_What to do_. Line by line, retype the material below exactly, from its first line up to and including the one holding "at a time -/".

_Data provided_.
*** Begin section ***

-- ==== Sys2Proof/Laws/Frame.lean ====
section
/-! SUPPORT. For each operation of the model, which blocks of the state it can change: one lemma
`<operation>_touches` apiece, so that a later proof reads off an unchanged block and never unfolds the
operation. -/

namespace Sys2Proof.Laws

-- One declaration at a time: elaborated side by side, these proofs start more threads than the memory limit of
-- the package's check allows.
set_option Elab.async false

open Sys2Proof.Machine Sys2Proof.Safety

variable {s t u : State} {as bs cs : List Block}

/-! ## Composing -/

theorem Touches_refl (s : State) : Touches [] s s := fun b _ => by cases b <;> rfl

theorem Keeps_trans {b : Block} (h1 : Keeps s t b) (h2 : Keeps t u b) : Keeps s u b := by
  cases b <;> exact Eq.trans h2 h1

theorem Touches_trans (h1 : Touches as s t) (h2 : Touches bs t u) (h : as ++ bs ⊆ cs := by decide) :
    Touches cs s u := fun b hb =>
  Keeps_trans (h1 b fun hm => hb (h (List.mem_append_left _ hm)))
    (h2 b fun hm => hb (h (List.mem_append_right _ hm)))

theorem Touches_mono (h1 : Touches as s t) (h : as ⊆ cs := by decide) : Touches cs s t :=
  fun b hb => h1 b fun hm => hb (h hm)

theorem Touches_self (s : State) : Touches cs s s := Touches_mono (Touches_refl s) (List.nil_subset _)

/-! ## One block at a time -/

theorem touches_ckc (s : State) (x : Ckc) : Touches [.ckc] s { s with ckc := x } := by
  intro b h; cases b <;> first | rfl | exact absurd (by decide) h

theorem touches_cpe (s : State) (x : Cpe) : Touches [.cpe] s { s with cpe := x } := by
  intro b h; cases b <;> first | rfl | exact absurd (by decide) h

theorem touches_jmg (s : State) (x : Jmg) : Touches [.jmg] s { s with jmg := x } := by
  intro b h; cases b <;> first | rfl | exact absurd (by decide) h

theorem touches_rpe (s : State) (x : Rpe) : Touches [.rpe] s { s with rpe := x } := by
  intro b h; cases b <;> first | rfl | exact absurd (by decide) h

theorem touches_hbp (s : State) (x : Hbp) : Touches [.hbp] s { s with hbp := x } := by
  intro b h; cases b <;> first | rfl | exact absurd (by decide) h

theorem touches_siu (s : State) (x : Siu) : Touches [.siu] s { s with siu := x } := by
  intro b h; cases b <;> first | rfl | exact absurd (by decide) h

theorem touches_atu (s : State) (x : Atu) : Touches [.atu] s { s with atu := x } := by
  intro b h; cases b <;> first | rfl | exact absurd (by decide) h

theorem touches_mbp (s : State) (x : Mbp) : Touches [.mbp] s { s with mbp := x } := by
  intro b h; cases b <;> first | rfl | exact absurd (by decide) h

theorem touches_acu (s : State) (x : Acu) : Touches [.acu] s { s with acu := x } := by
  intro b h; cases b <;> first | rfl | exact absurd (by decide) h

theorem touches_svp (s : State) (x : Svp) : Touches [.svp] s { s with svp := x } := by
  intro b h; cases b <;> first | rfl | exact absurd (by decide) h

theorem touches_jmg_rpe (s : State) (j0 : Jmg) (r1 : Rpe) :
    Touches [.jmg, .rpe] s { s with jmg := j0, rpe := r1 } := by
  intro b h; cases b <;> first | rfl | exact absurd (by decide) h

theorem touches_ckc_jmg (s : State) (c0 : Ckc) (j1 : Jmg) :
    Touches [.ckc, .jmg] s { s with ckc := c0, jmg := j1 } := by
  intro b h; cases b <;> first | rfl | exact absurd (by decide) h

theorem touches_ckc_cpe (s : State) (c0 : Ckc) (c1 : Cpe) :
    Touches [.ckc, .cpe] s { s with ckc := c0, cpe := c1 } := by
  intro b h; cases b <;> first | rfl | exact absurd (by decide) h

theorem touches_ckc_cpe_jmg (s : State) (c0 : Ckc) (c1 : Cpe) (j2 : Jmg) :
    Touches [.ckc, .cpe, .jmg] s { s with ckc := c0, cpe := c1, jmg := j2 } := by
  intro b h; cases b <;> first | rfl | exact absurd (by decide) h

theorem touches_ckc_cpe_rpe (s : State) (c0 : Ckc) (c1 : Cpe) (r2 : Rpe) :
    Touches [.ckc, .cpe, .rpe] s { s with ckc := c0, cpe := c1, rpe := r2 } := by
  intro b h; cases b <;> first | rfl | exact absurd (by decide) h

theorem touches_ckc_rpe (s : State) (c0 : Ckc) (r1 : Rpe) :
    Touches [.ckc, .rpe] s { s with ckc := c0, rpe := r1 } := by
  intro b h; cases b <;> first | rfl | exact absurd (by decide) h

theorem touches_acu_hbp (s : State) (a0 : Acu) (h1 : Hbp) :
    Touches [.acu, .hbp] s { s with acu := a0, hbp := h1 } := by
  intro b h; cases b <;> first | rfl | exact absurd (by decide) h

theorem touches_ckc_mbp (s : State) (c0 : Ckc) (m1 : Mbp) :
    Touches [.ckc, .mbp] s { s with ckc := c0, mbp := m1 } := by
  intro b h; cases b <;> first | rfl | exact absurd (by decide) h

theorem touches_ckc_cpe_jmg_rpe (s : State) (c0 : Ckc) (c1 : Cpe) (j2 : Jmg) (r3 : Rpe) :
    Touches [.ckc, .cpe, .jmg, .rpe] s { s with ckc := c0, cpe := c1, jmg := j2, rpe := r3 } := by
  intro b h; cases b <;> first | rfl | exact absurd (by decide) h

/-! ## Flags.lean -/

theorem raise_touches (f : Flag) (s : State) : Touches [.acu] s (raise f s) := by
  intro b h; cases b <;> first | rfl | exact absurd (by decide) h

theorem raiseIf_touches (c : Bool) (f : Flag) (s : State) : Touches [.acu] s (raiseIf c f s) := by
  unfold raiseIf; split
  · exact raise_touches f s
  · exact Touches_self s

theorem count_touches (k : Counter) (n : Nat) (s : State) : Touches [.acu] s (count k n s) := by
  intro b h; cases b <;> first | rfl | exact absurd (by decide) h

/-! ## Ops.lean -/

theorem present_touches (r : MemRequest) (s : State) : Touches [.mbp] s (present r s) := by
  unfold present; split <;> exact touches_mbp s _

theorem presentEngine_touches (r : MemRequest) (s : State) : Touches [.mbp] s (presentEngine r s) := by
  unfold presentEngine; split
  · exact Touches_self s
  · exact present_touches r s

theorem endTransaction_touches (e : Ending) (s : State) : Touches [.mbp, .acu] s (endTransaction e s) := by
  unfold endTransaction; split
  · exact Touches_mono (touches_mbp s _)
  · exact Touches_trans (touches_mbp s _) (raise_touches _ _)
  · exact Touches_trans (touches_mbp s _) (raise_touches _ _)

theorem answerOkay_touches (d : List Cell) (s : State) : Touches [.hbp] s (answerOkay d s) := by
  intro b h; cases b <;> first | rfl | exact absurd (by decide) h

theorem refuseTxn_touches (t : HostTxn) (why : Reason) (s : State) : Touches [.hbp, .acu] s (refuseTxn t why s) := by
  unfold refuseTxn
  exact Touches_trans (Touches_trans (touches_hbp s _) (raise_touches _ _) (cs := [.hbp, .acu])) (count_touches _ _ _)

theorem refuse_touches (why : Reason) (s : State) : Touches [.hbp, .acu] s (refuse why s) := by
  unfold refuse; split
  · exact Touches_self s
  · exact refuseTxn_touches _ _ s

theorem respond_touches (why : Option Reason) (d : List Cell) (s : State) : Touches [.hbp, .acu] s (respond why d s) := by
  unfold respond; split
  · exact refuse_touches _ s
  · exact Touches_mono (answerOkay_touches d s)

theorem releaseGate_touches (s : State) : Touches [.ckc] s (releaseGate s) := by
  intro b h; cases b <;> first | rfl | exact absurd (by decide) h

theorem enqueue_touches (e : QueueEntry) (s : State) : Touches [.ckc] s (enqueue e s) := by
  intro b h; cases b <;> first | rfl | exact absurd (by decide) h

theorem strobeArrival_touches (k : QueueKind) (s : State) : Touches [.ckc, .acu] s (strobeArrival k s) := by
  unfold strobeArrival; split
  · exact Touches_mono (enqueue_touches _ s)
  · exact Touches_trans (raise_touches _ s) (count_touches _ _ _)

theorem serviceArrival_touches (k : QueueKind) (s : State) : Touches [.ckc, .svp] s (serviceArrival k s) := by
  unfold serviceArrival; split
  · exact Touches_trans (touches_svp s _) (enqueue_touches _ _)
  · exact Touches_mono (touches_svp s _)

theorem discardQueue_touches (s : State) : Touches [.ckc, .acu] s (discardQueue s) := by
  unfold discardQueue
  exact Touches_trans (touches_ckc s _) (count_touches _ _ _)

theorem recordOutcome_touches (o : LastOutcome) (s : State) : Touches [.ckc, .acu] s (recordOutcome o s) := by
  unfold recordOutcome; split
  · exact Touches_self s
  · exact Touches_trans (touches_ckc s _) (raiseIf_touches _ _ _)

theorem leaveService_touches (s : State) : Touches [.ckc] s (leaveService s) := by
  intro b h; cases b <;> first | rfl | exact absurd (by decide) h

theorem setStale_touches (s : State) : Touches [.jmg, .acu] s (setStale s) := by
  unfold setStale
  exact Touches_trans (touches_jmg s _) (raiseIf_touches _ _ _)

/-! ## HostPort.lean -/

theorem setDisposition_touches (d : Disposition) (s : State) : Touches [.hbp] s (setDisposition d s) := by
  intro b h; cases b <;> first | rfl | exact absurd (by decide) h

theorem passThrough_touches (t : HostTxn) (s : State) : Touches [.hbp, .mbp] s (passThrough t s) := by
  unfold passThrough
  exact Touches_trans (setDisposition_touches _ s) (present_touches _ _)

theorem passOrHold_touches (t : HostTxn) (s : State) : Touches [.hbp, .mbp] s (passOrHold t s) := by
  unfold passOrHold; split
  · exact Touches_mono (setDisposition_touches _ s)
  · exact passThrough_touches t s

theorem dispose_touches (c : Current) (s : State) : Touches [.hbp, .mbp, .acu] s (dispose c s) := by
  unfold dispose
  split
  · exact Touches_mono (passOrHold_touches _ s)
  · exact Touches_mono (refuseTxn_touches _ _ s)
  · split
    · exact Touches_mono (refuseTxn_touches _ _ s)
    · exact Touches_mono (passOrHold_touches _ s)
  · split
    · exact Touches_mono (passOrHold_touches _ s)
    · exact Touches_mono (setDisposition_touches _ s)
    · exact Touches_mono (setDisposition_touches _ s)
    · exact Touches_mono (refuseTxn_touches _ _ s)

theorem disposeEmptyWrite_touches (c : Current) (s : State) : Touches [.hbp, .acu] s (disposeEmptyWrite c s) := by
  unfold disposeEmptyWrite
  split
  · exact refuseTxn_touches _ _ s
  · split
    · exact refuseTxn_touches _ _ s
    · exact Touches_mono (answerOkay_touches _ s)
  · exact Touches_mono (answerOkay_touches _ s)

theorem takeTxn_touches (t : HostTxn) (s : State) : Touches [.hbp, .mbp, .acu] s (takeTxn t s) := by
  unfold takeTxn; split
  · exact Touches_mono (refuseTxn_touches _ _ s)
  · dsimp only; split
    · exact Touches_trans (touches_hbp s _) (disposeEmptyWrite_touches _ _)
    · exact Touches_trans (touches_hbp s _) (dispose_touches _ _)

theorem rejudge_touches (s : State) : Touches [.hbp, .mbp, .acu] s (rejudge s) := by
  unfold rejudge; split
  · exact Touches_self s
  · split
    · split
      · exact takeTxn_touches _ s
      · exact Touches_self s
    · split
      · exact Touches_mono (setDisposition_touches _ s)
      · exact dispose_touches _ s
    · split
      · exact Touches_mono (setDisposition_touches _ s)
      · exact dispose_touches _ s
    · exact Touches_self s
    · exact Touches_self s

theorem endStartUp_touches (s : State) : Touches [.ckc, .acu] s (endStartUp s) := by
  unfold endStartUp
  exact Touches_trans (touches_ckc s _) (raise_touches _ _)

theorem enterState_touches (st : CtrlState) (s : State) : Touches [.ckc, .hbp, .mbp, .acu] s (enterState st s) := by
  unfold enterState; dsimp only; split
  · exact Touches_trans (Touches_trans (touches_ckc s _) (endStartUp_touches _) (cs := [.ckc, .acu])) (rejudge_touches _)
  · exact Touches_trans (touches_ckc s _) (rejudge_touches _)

*** End section ***

_Written response_.
-- ==== Sys2Proof/Laws/Frame.lean ====
section
/-! SUPPORT. For each operation of the model, which blocks of the state it can change: one lemma
`<operation>_touches` apiece, so that a later proof reads off an unchanged block and never unfolds the
operation. -/

namespace Sys2Proof.Laws

-- One declaration at a time: elaborated side by side, these proofs start more threads than the memory limit of
-- the package's check allows.
set_option Elab.async false

open Sys2Proof.Machine Sys2Proof.Safety

variable {s t u : State} {as bs cs : List Block}

/-! ## Composing -/

theorem Touches_refl (s : State) : Touches [] s s := fun b _ => by cases b <;> rfl

theorem Keeps_trans {b : Block} (h1 : Keeps s t b) (h2 : Keeps t u b) : Keeps s u b := by
  cases b <;> exact Eq.trans h2 h1

theorem Touches_trans (h1 : Touches as s t) (h2 : Touches bs t u) (h : as ++ bs ⊆ cs := by decide) :
    Touches cs s u := fun b hb =>
  Keeps_trans (h1 b fun hm => hb (h (List.mem_append_left _ hm)))
    (h2 b fun hm => hb (h (List.mem_append_right _ hm)))

theorem Touches_mono (h1 : Touches as s t) (h : as ⊆ cs := by decide) : Touches cs s t :=
  fun b hb => h1 b fun hm => hb (h hm)

theorem Touches_self (s : State) : Touches cs s s := Touches_mono (Touches_refl s) (List.nil_subset _)

/-! ## One block at a time -/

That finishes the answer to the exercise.